/-- R48: `MUL`, `F64.END`, `F256.END` and `S64.DUMP` change no register, so a second one answers the same; `BEGIN` and a
well-formed `SEED` leave the same registers done twice as once. -/
def Obligations.ReadOutsRepeatAndSetupsAreIdempotent : Prop :=
  ∀ (i : Instr) (s : State),
    (i.op ∈ [.mul, .f64End, .f256End, .s64Dump] → ∃ (t u : State) (r : Response),
      exec i s = .next t ∧ exec i t = .next u ∧ t.banks = s.banks ∧ u.banks = s.banks ∧
      t.responses = s.responses ++ [r] ∧ u.responses = t.responses ++ [r]) ∧
    (i.op ∈ [.f64Begin, .f256Begin, .r64Seed, .s64Seed] → ∃ t u : State,
      exec i s = .next t ∧ exec i t = .next u ∧ u.banks = t.banks)

/-- R32: the registers no operation outputs: changing them all changes no command's response, but that of a draw, whose
output is computed from its own generator's sum and counter. -/
def Obligations.HiddenRegistersAreNotOutput : Prop :=
  ∀ (i : Instr) (s : State) (a c d e : Word) (b : Lanes 4), i ≠ .r64Draw → i ≠ .s64Draw →
    let s' : State := { s with banks :=
      { f64 := { s.banks.f64 with sum := a }
        f256 := { s.banks.f256 with sum := b }
        r64 := { s.banks.r64 with sum := c, counter := d }
        s64 := { s.banks.s64 with counter := e } } }
    ∃ (t t' : State) (r : Response), exec i s = .next t ∧ exec i s' = .next t' ∧
      t.responses = s.responses ++ [r] ∧ t'.responses = s.responses ++ [r]

/-- R152, R113, R123: each counter advances by 1, modulo 2^64, on a draw of its own unit, is set to 0 by a seed of its
own unit that is accepted, and is left alone by every other command. -/
def Obligations.CountersCountDrawsAlone : Prop :=
  ∀ (i : Instr) (s : State), ∃ t : State, exec i s = .next t ∧
    t.banks.r64.counter =
      (if i.op = .r64Draw then BitVec.ofNat 64 (s.banks.r64.counter.toNat + 1)
       else if i.op = .r64Seed then 0 else s.banks.r64.counter) ∧
    t.banks.s64.counter =
      (if i.op = .s64Draw then BitVec.ofNat 64 (s.banks.s64.counter.toNat + 1)
       else if i.op = .s64Seed ∧ i.wellFormed = true then 0 else s.banks.s64.counter)

/-! ## Reset and constants -/

/-- R33, R160, R161: right after reset the interface is idle. A reset taken from the port, alone or in the middle of any
command, gives no response; what the command would have done is lost: the registers are those the same reset leaves with
no command in progress. Three clauses are the model's choice and no rule: that the two resets leave equal registers
(R33 promises no equality; log entry 2, UNSAFE), that the inputs behind the reset stay waiting
(`t.inbox = rest`; log entry 7, UNSAFE where a wrapper discards them), and that the registers then hold the free words of
`Banks.afterReset` (log entries 2, 7). -/
def Obligations.ResetAbandonsCommandAndAnswersNothing : Prop :=
  State.reset.inbox = [] ∧ State.reset.responses = [] ∧
  ∀ (s : State) (f : Frame) (rest : List Input), ∃ t : State,
    step (waiting s (.reset :: rest)) = .next t ∧
    step (waiting s (.resetDuring f :: rest)) = .next t ∧
    t.inbox = rest ∧ t.responses = s.responses ∧
    t.banks = Banks.afterReset (s.resets + 1)
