/-- A state with a response behind it and a command before it, and its next state. -/
theorem witness_StepKeepsResponsesWellShaped :
    ∃ t, ({ small with inbox := [.command ⟨0x13, []⟩], responses := [⟨.ok, []⟩] } : State).WellShaped ∧
      step { small with inbox := [.command ⟨0x13, []⟩], responses := [⟨.ok, []⟩] } = .next t := by
  refine ⟨_, ?_, rfl⟩
  intro r hr
  obtain rfl : r = ⟨.ok, []⟩ := by simpa using hr
  exact ⟨by decide, by decide⟩

theorem witness_WellFormedCommandsAnswerOk :
    (Instr.s64Seed (upTo 16)).wellFormed = true ∧ (Instr.s64Seed (upTo 17)).wellFormed = false := by decide

theorem witness_ReadOutsRepeatAndSetupsAreIdempotent :
    Instr.s64Dump.op ∈ [Op.mul, .f64End, .f256End, .s64Dump] ∧
    (Instr.r64Seed 1).op ∈ [Op.f64Begin, .f256Begin, .r64Seed, .s64Seed] := by decide

theorem witness_HiddenRegistersAreNotOutput : Instr.s64Dump ≠ .r64Draw ∧ Instr.s64Dump ≠ .s64Draw := by decide

theorem witness_Fash256MultipliersAreDistinct : (0 : Fin 4) ≠ 3 := by decide

end Sys2Proof.Tests
end

section
/-!
PROOFS. What spec/00_scope.md says of the 25 constants (family 00).
-/
namespace Sys2Proof

/-- R8 (b) by lanes: the record's one field of proof, `Nodup` of the four multipliers as a list, read at lane indices. -/
theorem Constants.f256K_getElem_inj (c : Constants) {i j : Fin 4} : c.f256K[i] = c.f256K[j] ↔ i = j := by
  have hlist := c.f256K_distinct.getElem_inj_iff (i := i) (hi := by simp) (j := j) (hj := by simp)
  simpa [Fin.ext_iff] using hlist

/-- Settles O49: the block's own constants are one element of the record, and in every element the lanes differ. -/
theorem fash256MultipliersAreDistinct : Obligations.Fash256MultipliersAreDistinct := by
  unfold Obligations.Fash256MultipliersAreDistinct
  intro i j hij hK
  exact hij (Config.constants.f256K_getElem_inj.mp hK)

end Sys2Proof
end

section
/-!
PROOFS. What a command reads, writes and answers, said once: a command is a function of its own unit's bank (family 10).
-/
namespace Sys2Proof

open Machine

/-! ## One unit's bank of the four -/

/-- R20 to R25: what the registers of a unit are; `wide_mult` has none. -/
abbrev Block.Bank : Block → Type
  | .wideMult => Unit
  | .fash64 => F64Bank
  | .fash256 => F256Bank
  | .rash64 => R64Bank
  | .srash64 => S64Bank

/-- The bank of a unit. -/
def Machine.Banks.bank (b : Banks) : (u : Block) → u.Bank
  | .wideMult => ()
  | .fash64 => b.f64
  | .fash256 => b.f256
  | .rash64 => b.r64
  | .srash64 => b.s64

/-- R26: write the bank of a unit and no other. -/
def Machine.Banks.putBank (b : Banks) : (u : Block) → u.Bank → Banks
  | .wideMult, _ => b
  | .fash64, x => { b with f64 := x }
  | .fash256, x => { b with f256 := x }
  | .rash64, x => { b with r64 := x }
  | .srash64, x => { b with s64 := x }

@[simp] theorem Machine.Banks.bank_putBank_self (b : Banks) (u : Block) (x : u.Bank) :
    (b.putBank u x).bank u = x := by
  cases u <;> rfl

/-- R26: on the diagonal `h` is absurd; off it the two units' registers are different fields. -/
@[simp] theorem Machine.Banks.bank_putBank_of_ne (b : Banks) {u v : Block} (x : u.Bank) (h : u ≠ v) :
    (b.putBank u x).bank v = b.bank v := by
  cases u <;> cases v <;> trivial

/-- Two states of the registers agree on a unit's bank: told by the four fields. -/
theorem Machine.Banks.bank_eq_iff (b b' : Banks) (u : Block) : b.bank u = b'.bank u ↔
    (u = .fash64 → b.f64 = b'.f64) ∧ (u = .fash256 → b.f256 = b'.f256) ∧
    (u = .rash64 → b.r64 = b'.r64) ∧ (u = .srash64 → b.s64 = b'.s64) := by
  cases u <;> simp [Banks.bank]

/-- R20: the four banks are all the registers. -/
theorem Machine.Banks.ext_bank {b b' : Banks} (h : ∀ u, b.bank u = b'.bank u) : b = b' := by
  obtain ⟨f64, f256, r64, s64⟩ := b
  exact congr (congr (congrArg₂ Banks.mk (h .fash64) (h .fash256)) (h .rash64)) (h .srash64)

/-- R26: writes to the banks of two units, in either order. -/
theorem Machine.Banks.putBank_comm (b : Banks) {u v : Block} (x : u.Bank) (y : v.Bank) (h : u ≠ v) :
    (b.putBank u x).putBank v y = (b.putBank v y).putBank u x := by
  refine Banks.ext_bank fun w => ?_
  by_cases hu : u = w
  · subst hu; simp [h.symm]
  · by_cases hv : v = w
    · subst hv; simp [h]
    · simp [hu, hv]

/-! ## A command as a function of its own unit's bank -/

/-- The bank a command leaves its unit, from the bank it finds there. -/
def Instr.newBank : (i : Instr) → i.op.block.Bank → i.op.block.Bank
  | .mul _ _ => id
  | .f64Begin => fun _ => f64Initial Config.constants
  | .f64Word w => fun b => f64Absorb Config.constants b w
  | .f64Block ws => fun b => f64AbsorbAll Config.constants b ws
  | .f64End => id
  | .f256Begin => fun _ => f256Initial Config.constants
  | .f256Word w => fun b => f256Absorb Config.constants b w
  | .f256Block ws => fun b => f256AbsorbAll Config.constants b ws
  | .f256End => id
  | .r64Seed value => fun _ => r64Seeded Config.constants value
  | .r64Draw => r64Advance Config.constants
  | .s64Seed seeds => fun b => if h : seeds.length = 16 then s64Seeded ⟨seeds.toArray, h⟩ else b
  | .s64Draw => s64Advance Config.constants
  | .s64Dump => id
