-- ==== Sys2Proof/Word.lean ====
section
/-! DEFINITION. The one value type of the machine: an unsigned 8-bit byte (`00_scope.md` R12). -/

namespace Sys2Proof

/-- A register value, memory cell, operand byte, address or immediate (`00_scope.md` R12). -/
abbrev Byte := BitVec 8

end Sys2Proof
end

= = = =

**Your assignment**: From the records above, retype only the lines starting at the line that contains "exact congr (congr" and ending at the line that contains "f64Absorb Config.constants b w", both included.

**Response to this task**:
  exact congr (congr (congrArg₂ Banks.mk (h .fash64) (h .fash256)) (h .rash64)) (h .srash64)

/-- R26: writes to the banks of two units, in either order. -/
theorem Machine.Banks.putBank_comm (b : Banks) {u v : Block} (x : u.Bank) (y : v.Bank) (h : u ≠ v) :
    (b.putBank u x).putBank v y = (b.putBank v y).putBank u x := by
  refine Banks.ext_bank fun w => ?_
  by_cases hu : u = w
  · subst hu; simp [h.symm]
  · by_cases hv : v = w
    · subst hv; simp [h]
    · simp [hu, hv]

/-! ## A command as a function of its own unit's bank -/

/-- The bank a command leaves its unit, from the bank it finds there. -/
def Instr.newBank : (i : Instr) → i.op.block.Bank → i.op.block.Bank
  | .mul _ _ => id
  | .f64Begin => fun _ => f64Initial Config.constants
  | .f64Word w => fun b => f64Absorb Config.constants b w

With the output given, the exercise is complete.